> Exercise aim
Among the entries below, how many lines have the word "Laws"? Answer only with the number.

> Input data
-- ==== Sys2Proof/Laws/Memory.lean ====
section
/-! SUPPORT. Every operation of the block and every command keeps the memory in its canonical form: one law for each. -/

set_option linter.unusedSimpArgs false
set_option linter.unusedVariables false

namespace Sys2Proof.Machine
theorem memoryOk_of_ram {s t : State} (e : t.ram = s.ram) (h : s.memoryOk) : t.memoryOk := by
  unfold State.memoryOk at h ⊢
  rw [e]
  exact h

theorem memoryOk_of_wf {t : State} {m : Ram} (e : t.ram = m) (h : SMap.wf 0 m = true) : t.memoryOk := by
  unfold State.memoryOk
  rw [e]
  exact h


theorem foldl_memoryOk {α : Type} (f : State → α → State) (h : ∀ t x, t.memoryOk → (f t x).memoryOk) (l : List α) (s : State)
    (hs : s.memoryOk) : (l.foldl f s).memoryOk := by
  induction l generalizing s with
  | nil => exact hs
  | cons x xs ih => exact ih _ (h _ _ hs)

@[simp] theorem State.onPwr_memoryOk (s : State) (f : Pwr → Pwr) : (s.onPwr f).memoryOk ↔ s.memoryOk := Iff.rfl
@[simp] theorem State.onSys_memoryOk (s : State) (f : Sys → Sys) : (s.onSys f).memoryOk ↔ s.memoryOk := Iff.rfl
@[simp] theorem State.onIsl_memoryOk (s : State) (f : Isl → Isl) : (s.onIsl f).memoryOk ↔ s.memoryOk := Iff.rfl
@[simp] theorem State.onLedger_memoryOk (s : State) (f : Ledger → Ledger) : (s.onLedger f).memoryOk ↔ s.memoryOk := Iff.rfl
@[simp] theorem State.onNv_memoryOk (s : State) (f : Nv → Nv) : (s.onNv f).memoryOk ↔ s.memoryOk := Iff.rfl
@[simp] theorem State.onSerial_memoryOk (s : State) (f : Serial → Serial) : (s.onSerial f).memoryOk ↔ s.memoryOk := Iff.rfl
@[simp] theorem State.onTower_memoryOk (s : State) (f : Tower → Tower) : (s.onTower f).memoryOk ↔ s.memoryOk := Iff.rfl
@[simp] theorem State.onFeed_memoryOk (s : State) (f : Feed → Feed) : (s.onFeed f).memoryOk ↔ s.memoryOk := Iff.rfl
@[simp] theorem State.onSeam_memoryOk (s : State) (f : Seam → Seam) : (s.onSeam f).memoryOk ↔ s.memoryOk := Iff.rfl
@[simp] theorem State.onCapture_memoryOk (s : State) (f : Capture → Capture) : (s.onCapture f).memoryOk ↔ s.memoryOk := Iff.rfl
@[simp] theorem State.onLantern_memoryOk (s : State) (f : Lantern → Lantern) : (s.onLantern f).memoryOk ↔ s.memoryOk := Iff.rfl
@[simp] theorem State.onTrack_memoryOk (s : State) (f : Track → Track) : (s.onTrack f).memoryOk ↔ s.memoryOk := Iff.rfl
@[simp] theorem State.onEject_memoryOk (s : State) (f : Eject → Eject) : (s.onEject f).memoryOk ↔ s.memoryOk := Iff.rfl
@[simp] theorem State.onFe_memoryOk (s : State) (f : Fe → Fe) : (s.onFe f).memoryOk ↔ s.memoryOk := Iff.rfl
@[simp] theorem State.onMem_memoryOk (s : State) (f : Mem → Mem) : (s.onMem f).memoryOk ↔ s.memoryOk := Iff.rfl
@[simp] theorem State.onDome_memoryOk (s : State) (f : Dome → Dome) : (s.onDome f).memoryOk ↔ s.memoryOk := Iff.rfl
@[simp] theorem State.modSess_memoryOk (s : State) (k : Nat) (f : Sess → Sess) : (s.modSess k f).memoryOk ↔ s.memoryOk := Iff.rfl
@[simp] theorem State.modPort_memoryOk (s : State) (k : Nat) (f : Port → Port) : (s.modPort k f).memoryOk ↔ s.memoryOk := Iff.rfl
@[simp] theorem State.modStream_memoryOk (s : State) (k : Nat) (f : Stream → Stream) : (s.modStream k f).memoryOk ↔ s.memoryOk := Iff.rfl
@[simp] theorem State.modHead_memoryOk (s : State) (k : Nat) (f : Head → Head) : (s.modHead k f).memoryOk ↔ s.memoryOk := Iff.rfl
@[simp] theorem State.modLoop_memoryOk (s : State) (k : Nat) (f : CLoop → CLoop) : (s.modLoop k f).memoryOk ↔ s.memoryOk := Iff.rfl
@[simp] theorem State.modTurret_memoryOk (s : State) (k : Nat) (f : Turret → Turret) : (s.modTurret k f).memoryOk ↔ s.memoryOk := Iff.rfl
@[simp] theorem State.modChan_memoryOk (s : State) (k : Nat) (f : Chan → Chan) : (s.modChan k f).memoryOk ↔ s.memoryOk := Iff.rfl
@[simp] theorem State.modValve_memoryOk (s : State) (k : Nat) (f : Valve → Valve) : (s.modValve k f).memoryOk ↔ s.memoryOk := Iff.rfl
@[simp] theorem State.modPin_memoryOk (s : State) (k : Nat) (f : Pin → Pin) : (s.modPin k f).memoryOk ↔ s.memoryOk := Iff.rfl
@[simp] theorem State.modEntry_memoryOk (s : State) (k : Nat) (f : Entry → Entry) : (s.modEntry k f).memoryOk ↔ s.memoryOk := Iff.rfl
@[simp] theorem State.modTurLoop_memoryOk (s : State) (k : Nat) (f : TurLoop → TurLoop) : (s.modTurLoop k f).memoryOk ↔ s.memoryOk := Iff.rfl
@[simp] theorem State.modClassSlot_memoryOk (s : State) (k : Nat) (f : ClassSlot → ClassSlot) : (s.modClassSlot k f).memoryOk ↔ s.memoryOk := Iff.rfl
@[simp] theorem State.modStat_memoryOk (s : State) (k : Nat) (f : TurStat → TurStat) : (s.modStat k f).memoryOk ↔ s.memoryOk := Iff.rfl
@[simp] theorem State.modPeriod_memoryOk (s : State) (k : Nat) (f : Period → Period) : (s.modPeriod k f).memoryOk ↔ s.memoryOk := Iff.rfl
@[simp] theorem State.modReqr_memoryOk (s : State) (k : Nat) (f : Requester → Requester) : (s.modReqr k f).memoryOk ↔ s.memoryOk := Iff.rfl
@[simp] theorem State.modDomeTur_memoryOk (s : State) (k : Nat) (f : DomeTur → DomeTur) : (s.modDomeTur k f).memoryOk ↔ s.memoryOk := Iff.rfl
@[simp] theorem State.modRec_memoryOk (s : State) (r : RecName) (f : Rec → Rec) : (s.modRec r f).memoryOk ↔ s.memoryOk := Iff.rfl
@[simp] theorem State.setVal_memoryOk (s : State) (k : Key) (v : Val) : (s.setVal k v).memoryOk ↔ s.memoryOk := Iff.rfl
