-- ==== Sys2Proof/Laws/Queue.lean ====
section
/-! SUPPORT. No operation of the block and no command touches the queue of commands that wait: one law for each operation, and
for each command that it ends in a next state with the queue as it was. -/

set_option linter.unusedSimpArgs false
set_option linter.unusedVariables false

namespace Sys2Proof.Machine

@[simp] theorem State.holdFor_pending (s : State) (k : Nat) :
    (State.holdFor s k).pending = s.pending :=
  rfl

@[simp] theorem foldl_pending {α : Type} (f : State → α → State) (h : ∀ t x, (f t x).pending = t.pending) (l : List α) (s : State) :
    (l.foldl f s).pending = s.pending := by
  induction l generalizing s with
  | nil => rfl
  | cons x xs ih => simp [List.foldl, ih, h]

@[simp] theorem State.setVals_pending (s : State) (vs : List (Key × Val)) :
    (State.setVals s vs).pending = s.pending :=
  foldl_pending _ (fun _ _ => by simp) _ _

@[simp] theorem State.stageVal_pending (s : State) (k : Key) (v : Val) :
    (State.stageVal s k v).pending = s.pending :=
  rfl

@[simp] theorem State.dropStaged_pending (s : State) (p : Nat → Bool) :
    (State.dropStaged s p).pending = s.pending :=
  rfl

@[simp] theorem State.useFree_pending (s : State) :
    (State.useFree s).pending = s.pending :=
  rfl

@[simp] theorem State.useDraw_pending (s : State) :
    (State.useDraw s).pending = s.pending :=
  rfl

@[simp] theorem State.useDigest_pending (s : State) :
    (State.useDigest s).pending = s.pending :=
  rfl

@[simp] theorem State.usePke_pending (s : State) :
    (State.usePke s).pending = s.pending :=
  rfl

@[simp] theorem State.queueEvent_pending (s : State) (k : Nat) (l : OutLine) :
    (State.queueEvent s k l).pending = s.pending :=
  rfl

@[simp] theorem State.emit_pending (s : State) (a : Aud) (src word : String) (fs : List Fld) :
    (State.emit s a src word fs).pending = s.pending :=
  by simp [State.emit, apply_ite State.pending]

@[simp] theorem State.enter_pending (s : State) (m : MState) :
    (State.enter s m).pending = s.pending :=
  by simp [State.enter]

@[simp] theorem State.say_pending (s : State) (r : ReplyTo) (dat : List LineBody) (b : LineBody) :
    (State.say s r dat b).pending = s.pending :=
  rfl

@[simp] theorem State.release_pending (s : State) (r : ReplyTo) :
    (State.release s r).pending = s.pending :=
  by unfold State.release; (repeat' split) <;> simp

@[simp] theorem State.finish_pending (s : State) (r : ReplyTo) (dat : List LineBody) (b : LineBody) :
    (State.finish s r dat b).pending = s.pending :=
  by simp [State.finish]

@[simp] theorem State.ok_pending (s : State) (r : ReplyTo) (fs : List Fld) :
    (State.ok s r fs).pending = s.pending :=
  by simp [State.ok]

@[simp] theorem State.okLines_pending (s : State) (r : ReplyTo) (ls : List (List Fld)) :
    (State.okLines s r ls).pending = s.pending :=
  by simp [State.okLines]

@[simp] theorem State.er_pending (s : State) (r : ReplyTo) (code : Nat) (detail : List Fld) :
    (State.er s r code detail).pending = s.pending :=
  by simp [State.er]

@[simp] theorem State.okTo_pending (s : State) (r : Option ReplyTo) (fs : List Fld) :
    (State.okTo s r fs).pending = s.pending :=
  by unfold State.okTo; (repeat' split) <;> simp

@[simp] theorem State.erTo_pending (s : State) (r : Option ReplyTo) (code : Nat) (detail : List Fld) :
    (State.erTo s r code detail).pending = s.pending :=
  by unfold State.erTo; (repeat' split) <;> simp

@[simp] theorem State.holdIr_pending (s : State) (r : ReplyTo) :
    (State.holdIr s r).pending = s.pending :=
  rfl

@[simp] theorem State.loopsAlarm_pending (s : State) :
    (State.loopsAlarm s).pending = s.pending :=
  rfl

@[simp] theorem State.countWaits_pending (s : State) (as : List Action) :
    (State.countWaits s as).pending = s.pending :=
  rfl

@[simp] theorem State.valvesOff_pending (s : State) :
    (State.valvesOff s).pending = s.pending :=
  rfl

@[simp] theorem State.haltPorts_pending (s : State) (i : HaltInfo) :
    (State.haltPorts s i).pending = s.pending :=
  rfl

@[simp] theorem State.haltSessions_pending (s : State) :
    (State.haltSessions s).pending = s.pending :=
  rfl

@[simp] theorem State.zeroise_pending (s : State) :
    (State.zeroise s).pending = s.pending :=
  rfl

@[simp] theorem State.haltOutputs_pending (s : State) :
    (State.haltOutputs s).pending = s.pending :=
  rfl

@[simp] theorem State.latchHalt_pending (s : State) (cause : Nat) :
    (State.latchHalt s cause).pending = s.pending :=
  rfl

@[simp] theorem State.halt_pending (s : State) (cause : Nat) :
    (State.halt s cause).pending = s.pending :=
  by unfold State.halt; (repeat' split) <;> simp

> Response area
2